● Task goal: For the records that follow, give the number of lines in which the word "execXferEnd" occurs, with nothing added.

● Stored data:
********************

theorem execArmInline_ok {qq : List Instr} (n : Fin 64) (s : State) (hs : Ok qq s) : OkOut qq (execArmInline n s) := by
  unfold execArmInline
  repeat' first
    | with_reducible assumption
    | with_reducible refine OkOut.next ?_
    | with_reducible apply descStep_ok
    | dsimp -zeta only [id]
    | intro _ _

theorem execArmImg_ok {qq : List Instr} (n : Fin 64) (lost : Fin 4) (s : State) (hs : Ok qq s) : OkOut qq (execArmImg n lost s) := by
  unfold execArmImg
  repeat' first
    | with_reducible assumption
    | with_reducible refine OkOut.next ?_
    | with_reducible apply descStep_ok
    | dsimp -zeta only [id]
    | intro _ _

theorem execDescCancel_ok {qq : List Instr} (n : Fin 64) (s : State) (hs : Ok qq s) : OkOut qq (execDescCancel n s) := by
  unfold execDescCancel
  repeat' first
    | with_reducible assumption
    | with_reducible refine OkOut.next ?_
    | with_reducible apply descStep_ok
    | dsimp -zeta only [id]
    | intro _ _

theorem execTbWrite_ok {qq : List Instr} (n : Fin 64) (lost : Fin 4) (s : State) (hs : Ok qq s) : OkOut qq (execTbWrite n lost s) := by
  unfold execTbWrite
  repeat' first
    | with_reducible assumption
    | with_reducible refine OkOut.next ?_
    | with_reducible apply descStep_ok
    | dsimp -zeta only [id]
    | intro _ _

theorem execDescLoad_ok {qq : List Instr} (n : Fin 64) (lost : Fin 4) (s : State) (hs : Ok qq s) : OkOut qq (execDescLoad n lost s) := by
  unfold execDescLoad
  repeat' first
    | with_reducible assumption
    | with_reducible refine OkOut.next ?_
    | with_reducible apply descStep_ok
    | dsimp -zeta only [id]
    | intro _ _

theorem execDescSheet_ok {qq : List Instr} (n : Fin 64) (s : State) (hs : Ok qq s) : OkOut qq (execDescSheet n s) := by
  unfold execDescSheet
  repeat' first
    | with_reducible assumption
    | with_reducible refine OkOut.next ?_
    | with_reducible apply descStep_ok
    | dsimp -zeta only [id]
    | intro _ _

theorem execXferEnd_ok {qq : List Instr} (n : Fin 96) (c : Fin 4) (lost : Fin 4) (s : State) (hs : Ok qq s) : OkOut qq (execXferEnd n c lost s) := by
  unfold execXferEnd
  repeat' first
    | with_reducible assumption
    | with_reducible refine OkOut.next ?_
    | with_reducible apply jobChunk_ok

theorem fetchDone_ok {qq : List Instr} (n : Nat) (ws : List W64) (s : State) (hs : Ok qq s) : Ok qq (fetchDone n ws s) := by
  unfold fetchDone
  repeat' first
    | with_reducible assumption
    | (extract_lets +onlyGivenNames x; clear_value x)
    | with_reducible apply State.setRing_ok

theorem descFetch_ok {qq : List Instr} (n : Nat) (lost : Nat) (s : State) (hs : Ok qq s) : Ok qq (descFetch n lost s) := by
  unfold descFetch
  repeat' first
    | with_reducible assumption
    | with_reducible exact ok_mk (by assumption) rfl rfl rfl rfl rfl rfl rfl rfl rfl
    | (extract_lets +onlyGivenNames x; refine have hx : Ok qq x := ?_; ?_; rotate_left; clear_value x; rotate_right; subst x)
    | (extract_lets +onlyGivenNames x; clear_value x)
    | with_reducible refine ok_mk (ok_fst (by assumption) ?_) rfl rfl rfl rfl rfl rfl rfl rfl rfl
    | with_reducible apply moverXl_ok
    | with_reducible apply ringError_ok
    | with_reducible apply State.xlFault_ok
    | with_reducible apply State.setFld_ok
    | with_reducible apply State.setRing_ok
    | with_reducible apply devAccess_ok
    | with_reducible apply fetchDone_ok
    | with_reducible apply ok_ite
    | split

theorem execDescriptorFetch_ok {qq : List Instr} (n : Fin 64) (lost : Fin 4) (s : State) (hs : Ok qq s) : OkOut qq (execDescriptorFetch n lost s) := by
  unfold execDescriptorFetch
  repeat' first
    | with_reducible assumption
    | with_reducible refine OkOut.next ?_
    | with_reducible apply descFetch_ok

theorem moverAnswer_ok {qq : List Instr} (who : Asker) (status : Nat) (ws : List W64) (s : State) (hs : Ok qq s) : Ok qq (moverAnswer who status ws s) := by
  unfold moverAnswer
  repeat' first
    | with_reducible assumption
    | (extract_lets +onlyGivenNames x; refine have hx : Ok qq x := ?_; ?_; rotate_left; clear_value x; rotate_right; subst x)
    | (extract_lets +onlyGivenNames x; clear_value x)
    | with_reducible apply State.setJob_ok
    | with_reducible apply endJob_ok
    | with_reducible apply lineData_ok
    | with_reducible apply ringError_ok
    | with_reducible apply State.setRing_ok
    | with_reducible apply fetchDone_ok
    | with_reducible apply ok_ite
    | split

theorem hostCompletion_ok {qq : List Instr} (k : Nat) (ok : Bool) (data : List W64) (s : State) (hs : Ok qq s) : Ok qq (hostCompletion k ok data s) := by
  unfold hostCompletion
  repeat' first
    | with_reducible assumption
    | with_reducible exact ok_mk (by assumption) rfl rfl rfl rfl rfl rfl rfl rfl rfl
    | (extract_lets +onlyGivenNames x; refine have hx : Ok qq x := ?_; ?_; rotate_left; clear_value x; rotate_right; subst x)
    | (extract_lets +onlyGivenNames x; clear_value x)
    | with_reducible apply State.putRsp_ok
    | with_reducible apply moverAnswer_ok
    | with_reducible apply ok_ite
    | split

********************

● Output for this exercise: 2